* **SOURCE INFORMATION**
-- ==== Sys2Proof/Syntax.lean ====
section
/-! DEFINITION. The instructions: the ten requests of 30_encoding.md R71 and the two ATA command bytes of R82, one
constructor per row of spec/opcode_table.json. Also their raw form (R70, R84) and the events a step emits (R85). -/

namespace Sys2Proof

/-- The block's instructions. A request's fields are those of R71, as latched (R21). -/
inductive Instr where
  /-- CFG_READ, op 0x01 (R101). `width` is in bytes. -/
  | cfgRead (tagf : BitVec 16) (reg : BitVec 8) (width : BitVec 3)
  /-- CFG_WRITE, op 0x02 (R102). -/
  | cfgWrite (tagf : BitVec 16) (reg : BitVec 8) (val : Word)
  /-- TAG_MAKE, op 0x03 (R103). -/
  | tagMake (bus : BitVec 8) (dev : BitVec 5) (fn : BitVec 3)
  /-- TAG_SPLIT, op 0x04 (R104). -/
  | tagSplit (tag : Word)
  /-- BAR_DECODE, op 0x05 (R121). -/
  | barDecode (raw : Word)
  /-- ATTACH, op 0x10 (R122). -/
  | attach (vendor device tagf : BitVec 16)
  /-- START, op 0x20 (R144). `payload` is the 512 bytes of a write START and empty otherwise (R84). -/
  | start (unit : BitVec 1) (writing : Bool) (lba : BitVec 28) (payload : List Byte)
  /-- COMPLETE, op 0x21 (R147). -/
  | complete (writing : Bool)
  /-- HAS_INTR, op 0x30 (R171). -/
  | hasIntr
  /-- CLEAR_INTR, op 0x31 (R172). -/
  | clearIntr
  /-- ATA_CMD_READ, the byte 0x20 a read START writes to `cmd + 7` (R82, R144). -/
  | ataCmdRead
  /-- ATA_CMD_WRITE, the byte 0x30 a write START writes to `cmd + 7` (R82, R144). -/
  | ataCmdWrite
  deriving DecidableEq, Repr

/-- A request as the host offers it: the header word and the bytes after it (R70, R84). -/
structure Request where
  header  : Header
  payload : List Byte
  deriving DecidableEq, Repr

/-- An instruction's raw form: format REQ64 with its payload, or format ATA_CMD8 (spec/opcode_table.json). -/
inductive Code where
  | request (r : Request)
  | command (b : Byte)
  deriving DecidableEq, Repr

/-- The block's events (R11, R85). The number in a name is the access width in bytes. -/
inductive Event where
  /-- `OUT(port, 1, v)` -/
  | out1 (port : Port) (v : Byte)
  /-- `OUT(port, 4, v)` -/
  | out4 (port : Port) (v : Word)
  /-- `IN(port, 1, v)`, `v` the oracle's answer. -/
  | in1 (port : Port) (v : Byte)
  /-- `IN(port, 4, v)`, `v` the oracle's answer. -/
  | in4 (port : Port) (v : Word)
  /-- `EOI(irq)` (R174). -/
  | eoi (irq : Word)
  /-- `Diag(WAIT_SPIN, port)` (R219). -/
  | diag (port : Port)
  deriving DecidableEq, Repr

/-- An event with the id of the request that emitted it (R34, R85). DESIGN CHOICE of the id's form: log 7. -/
structure Entry where
  id    : Nat
  event : Event
  deriving DecidableEq, Repr

end Sys2Proof
end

* **INSTRUCTIONS FOR THE TASK**
The lines above from the one with "device tagf : BitVec 16)" through the one with "complete (writing : Bool)" are to be duplicated exactly, ends included, with nothing added.

* **FINISHED EXERCISE**
  | attach (vendor device tagf : BitVec 16)
  /-- START, op 0x20 (R144). `payload` is the 512 bytes of a write START and empty otherwise (R84). -/
  | start (unit : BitVec 1) (writing : Bool) (lba : BitVec 28) (payload : List Byte)
  /-- COMPLETE, op 0x21 (R147). -/
  | complete (writing : Bool)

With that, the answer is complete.